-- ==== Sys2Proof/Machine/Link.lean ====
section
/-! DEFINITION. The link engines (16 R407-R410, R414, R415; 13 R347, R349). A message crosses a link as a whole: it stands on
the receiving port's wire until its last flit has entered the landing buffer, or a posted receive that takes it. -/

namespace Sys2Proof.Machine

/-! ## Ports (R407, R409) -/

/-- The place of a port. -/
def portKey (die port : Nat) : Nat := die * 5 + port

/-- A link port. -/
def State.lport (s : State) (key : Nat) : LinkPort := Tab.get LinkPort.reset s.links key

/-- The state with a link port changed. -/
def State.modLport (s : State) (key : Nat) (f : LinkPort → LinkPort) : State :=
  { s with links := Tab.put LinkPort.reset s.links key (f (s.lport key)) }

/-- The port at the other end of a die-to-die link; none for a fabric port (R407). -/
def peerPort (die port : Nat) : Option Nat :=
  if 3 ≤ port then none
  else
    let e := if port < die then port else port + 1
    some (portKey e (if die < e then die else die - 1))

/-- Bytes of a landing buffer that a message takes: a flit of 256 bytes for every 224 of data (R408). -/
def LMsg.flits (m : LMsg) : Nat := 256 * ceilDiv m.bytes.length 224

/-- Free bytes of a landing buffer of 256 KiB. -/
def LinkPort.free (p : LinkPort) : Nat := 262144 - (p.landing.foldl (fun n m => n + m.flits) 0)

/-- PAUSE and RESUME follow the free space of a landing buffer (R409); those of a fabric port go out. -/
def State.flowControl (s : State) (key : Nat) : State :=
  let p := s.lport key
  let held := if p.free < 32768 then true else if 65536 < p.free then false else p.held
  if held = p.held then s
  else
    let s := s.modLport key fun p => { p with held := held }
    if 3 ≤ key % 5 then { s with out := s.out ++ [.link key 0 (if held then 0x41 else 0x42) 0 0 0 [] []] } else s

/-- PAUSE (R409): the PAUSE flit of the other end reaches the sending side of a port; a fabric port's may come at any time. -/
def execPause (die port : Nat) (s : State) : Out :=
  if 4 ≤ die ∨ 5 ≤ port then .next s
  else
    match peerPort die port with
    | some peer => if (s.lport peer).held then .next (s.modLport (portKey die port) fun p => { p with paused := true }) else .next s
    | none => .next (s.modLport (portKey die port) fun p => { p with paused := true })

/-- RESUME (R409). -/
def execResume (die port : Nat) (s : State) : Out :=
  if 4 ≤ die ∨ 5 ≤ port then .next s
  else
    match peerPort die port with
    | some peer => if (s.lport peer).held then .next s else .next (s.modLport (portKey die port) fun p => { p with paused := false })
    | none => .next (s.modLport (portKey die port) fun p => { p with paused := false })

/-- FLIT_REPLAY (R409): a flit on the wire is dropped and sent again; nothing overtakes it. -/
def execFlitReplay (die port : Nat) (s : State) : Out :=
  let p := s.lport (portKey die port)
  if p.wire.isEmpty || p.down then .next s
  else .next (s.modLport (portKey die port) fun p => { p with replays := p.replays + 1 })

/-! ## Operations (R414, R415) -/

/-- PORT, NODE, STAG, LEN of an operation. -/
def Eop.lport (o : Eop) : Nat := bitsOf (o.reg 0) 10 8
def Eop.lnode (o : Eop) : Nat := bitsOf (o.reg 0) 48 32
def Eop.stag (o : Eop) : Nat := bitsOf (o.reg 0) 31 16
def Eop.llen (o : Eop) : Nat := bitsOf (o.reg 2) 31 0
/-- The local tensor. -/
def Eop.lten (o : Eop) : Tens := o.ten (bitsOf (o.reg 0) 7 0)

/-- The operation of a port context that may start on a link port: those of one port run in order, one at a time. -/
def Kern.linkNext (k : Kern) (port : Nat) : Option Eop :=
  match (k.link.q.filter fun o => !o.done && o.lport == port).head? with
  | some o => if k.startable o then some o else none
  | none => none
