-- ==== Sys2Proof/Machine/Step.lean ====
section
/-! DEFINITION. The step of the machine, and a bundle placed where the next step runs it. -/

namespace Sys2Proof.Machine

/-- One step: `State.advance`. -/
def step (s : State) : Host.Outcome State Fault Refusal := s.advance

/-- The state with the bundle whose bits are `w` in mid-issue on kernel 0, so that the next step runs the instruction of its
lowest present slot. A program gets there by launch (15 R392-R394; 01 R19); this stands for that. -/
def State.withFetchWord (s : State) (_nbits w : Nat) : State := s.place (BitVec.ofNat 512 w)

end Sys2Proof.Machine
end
---
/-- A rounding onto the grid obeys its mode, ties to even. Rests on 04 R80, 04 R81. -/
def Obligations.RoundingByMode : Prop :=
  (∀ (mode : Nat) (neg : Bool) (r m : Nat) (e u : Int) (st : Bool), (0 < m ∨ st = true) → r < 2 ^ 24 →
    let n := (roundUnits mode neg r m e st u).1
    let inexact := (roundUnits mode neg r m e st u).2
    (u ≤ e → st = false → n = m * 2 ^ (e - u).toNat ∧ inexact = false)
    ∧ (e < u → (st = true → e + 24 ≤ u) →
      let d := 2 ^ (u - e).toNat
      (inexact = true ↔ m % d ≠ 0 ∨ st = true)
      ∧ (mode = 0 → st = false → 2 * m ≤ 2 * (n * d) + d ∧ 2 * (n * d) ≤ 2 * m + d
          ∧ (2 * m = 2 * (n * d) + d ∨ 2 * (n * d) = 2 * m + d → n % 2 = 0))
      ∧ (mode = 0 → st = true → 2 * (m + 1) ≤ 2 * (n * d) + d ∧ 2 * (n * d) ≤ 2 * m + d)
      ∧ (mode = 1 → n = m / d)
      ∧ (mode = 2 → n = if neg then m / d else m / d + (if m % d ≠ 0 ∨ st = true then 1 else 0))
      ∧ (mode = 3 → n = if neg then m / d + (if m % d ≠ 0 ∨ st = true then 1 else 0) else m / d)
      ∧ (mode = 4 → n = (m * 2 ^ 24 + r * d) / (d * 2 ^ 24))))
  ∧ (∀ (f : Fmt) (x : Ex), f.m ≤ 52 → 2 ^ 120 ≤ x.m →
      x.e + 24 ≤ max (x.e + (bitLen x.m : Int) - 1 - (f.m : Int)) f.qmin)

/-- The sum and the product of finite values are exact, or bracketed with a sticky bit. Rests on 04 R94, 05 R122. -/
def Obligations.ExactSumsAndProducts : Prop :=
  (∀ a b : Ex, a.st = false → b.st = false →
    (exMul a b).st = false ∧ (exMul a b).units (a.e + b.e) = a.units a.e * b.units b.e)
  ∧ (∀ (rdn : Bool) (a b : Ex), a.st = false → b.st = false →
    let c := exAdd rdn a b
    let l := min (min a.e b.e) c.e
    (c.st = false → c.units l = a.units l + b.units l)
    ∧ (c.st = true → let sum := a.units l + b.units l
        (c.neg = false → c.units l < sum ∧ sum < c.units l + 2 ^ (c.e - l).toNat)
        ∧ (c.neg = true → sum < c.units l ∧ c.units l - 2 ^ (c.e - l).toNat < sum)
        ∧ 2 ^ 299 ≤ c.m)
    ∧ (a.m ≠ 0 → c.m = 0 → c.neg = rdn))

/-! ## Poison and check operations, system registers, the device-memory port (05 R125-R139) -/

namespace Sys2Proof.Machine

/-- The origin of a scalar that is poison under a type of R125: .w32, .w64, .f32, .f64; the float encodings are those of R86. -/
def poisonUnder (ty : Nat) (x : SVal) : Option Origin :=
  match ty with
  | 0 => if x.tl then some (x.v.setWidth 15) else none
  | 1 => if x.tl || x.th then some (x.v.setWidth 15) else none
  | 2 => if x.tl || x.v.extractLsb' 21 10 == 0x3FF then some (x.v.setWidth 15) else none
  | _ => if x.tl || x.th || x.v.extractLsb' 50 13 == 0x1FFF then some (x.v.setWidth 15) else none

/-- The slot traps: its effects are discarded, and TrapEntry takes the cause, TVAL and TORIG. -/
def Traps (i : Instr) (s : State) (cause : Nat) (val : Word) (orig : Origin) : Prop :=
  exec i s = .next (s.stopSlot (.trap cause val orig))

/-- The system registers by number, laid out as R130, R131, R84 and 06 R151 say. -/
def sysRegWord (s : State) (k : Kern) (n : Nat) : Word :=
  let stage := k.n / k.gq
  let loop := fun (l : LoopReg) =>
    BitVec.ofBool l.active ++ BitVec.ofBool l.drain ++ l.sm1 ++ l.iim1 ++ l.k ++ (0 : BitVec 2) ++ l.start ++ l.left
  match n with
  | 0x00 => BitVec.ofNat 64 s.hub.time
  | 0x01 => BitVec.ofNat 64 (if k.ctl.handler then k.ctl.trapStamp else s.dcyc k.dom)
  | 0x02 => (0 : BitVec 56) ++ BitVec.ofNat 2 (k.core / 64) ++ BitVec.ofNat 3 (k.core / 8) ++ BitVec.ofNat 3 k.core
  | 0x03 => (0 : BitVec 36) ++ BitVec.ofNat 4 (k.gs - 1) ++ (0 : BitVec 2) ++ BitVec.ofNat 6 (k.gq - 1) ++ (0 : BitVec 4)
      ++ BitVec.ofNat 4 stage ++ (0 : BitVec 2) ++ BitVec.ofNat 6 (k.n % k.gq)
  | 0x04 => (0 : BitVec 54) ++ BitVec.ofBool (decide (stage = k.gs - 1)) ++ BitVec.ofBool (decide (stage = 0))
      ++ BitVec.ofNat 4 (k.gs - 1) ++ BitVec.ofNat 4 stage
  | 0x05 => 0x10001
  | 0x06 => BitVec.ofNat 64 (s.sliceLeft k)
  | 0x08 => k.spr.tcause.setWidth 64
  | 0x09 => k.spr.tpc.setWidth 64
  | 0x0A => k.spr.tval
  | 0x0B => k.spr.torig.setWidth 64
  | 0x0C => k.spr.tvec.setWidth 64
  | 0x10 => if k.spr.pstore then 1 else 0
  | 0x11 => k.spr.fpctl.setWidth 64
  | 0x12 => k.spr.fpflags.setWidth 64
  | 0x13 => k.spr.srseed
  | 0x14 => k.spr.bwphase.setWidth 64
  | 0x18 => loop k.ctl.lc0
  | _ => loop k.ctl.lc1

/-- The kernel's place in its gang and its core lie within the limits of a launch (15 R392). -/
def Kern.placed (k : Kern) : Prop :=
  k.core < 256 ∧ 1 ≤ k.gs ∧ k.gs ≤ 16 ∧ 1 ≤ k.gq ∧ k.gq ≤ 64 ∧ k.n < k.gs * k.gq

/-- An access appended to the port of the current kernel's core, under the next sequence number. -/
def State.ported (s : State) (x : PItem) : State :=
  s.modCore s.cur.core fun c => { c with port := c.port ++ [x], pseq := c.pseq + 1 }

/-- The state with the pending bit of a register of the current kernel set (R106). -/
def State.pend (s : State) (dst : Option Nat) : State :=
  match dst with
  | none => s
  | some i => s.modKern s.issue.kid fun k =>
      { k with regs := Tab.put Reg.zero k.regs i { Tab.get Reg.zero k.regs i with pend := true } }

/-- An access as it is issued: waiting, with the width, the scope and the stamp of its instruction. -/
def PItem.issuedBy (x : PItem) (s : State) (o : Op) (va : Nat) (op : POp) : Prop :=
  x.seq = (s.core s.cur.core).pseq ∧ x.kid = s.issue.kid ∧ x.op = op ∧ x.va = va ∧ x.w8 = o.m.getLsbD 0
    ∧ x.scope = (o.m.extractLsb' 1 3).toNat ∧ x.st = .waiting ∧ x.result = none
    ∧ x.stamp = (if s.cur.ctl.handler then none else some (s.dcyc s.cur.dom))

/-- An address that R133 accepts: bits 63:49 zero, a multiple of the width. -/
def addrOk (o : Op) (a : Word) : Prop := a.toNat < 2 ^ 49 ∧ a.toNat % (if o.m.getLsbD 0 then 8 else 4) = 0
---
• _What to do_
Copy out only the lines above from the one with "def execResume (die" to the one with "overtakes it. -/", inclusive, exactly as they stand.

• _Response_
def execResume (die port : Nat) (s : State) : Out :=
  if 4 ≤ die ∨ 5 ≤ port then .next s
  else
    match peerPort die port with
    | some peer => if (s.lport peer).held then .next s else .next (s.modLport (portKey die port) fun p => { p with paused := false })
    | none => .next (s.modLport (portKey die port) fun p => { p with paused := false })

/-- FLIT_REPLAY (R409): a flit on the wire is dropped and sent again; nothing overtakes it. -/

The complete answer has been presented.